-- ==== Sys2Proof/Laws/PerInstr.lean ====
section
/-! SUPPORT. The statement made of every instruction, one lemma per constructor of Instr. -/

namespace Sys2Proof.Laws

/-- The opcode nibble of an encoded instruction is that of its mnemonic, over every opcode map (30_encoding.md R71, R81). -/
def OpcodeField.Statement (i : Instr) : Prop :=
  ∀ m : OpcodeMap, (fieldsOf (encodeWith m i)).op = m.code i.mnemonic

theorem OpcodeField.ld (rx : Nibble) (imm8 : Byte) : OpcodeField.Statement (.ld rx imm8) := fun _ => op_formatRI ..
theorem OpcodeField.mv (rx ry : Nibble) : OpcodeField.Statement (.mv rx ry) := fun _ => op_formatRR ..
theorem OpcodeField.add (rx ry : Nibble) : OpcodeField.Statement (.add rx ry) := fun _ => op_formatRR ..
theorem OpcodeField.sub (rx ry : Nibble) : OpcodeField.Statement (.sub rx ry) := fun _ => op_formatRR ..
theorem OpcodeField.mult (rx ry : Nibble) : OpcodeField.Statement (.mult rx ry) := fun _ => op_formatRR ..
theorem OpcodeField.div (rx ry : Nibble) : OpcodeField.Statement (.div rx ry) := fun _ => op_formatRR ..
theorem OpcodeField.mod (rx ry : Nibble) : OpcodeField.Statement (.mod rx ry) := fun _ => op_formatRR ..
theorem OpcodeField.skp (rx ry : Nibble) : OpcodeField.Statement (.skp rx ry) := fun _ => op_formatRR ..
theorem OpcodeField.sne (rx ry : Nibble) : OpcodeField.Statement (.sne rx ry) := fun _ => op_formatRR ..
theorem OpcodeField.j (addr12 : Addr) : OpcodeField.Statement (.j addr12) := fun _ => op_formatA ..
theorem OpcodeField.call (addr12 : Addr) : OpcodeField.Statement (.call addr12) := fun _ => op_formatA ..
theorem OpcodeField.ret : OpcodeField.Statement .ret := fun _ => op_formatN ..
theorem OpcodeField.la (addr12 : Addr) : OpcodeField.Statement (.la addr12) := fun _ => op_formatA ..
theorem OpcodeField.sla (rx ry : Nibble) : OpcodeField.Statement (.sla rx ry) := fun _ => op_formatRR ..
theorem OpcodeField.sra (rx ry : Nibble) : OpcodeField.Statement (.sra rx ry) := fun _ => op_formatRR ..
theorem OpcodeField.wa (rx : Nibble) (imm8 : Byte) : OpcodeField.Statement (.wa rx imm8) := fun _ => op_formatRI ..

end Sys2Proof.Laws
end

::::

What is required: Show every line from the entries that includes the word "Addr".

Output of the task:
theorem OpcodeField.j (addr12 : Addr) : OpcodeField.Statement (.j addr12) := fun _ => op_formatA ..
theorem OpcodeField.call (addr12 : Addr) : OpcodeField.Statement (.call addr12) := fun _ => op_formatA ..
theorem OpcodeField.la (addr12 : Addr) : OpcodeField.Statement (.la addr12) := fun _ => op_formatA ..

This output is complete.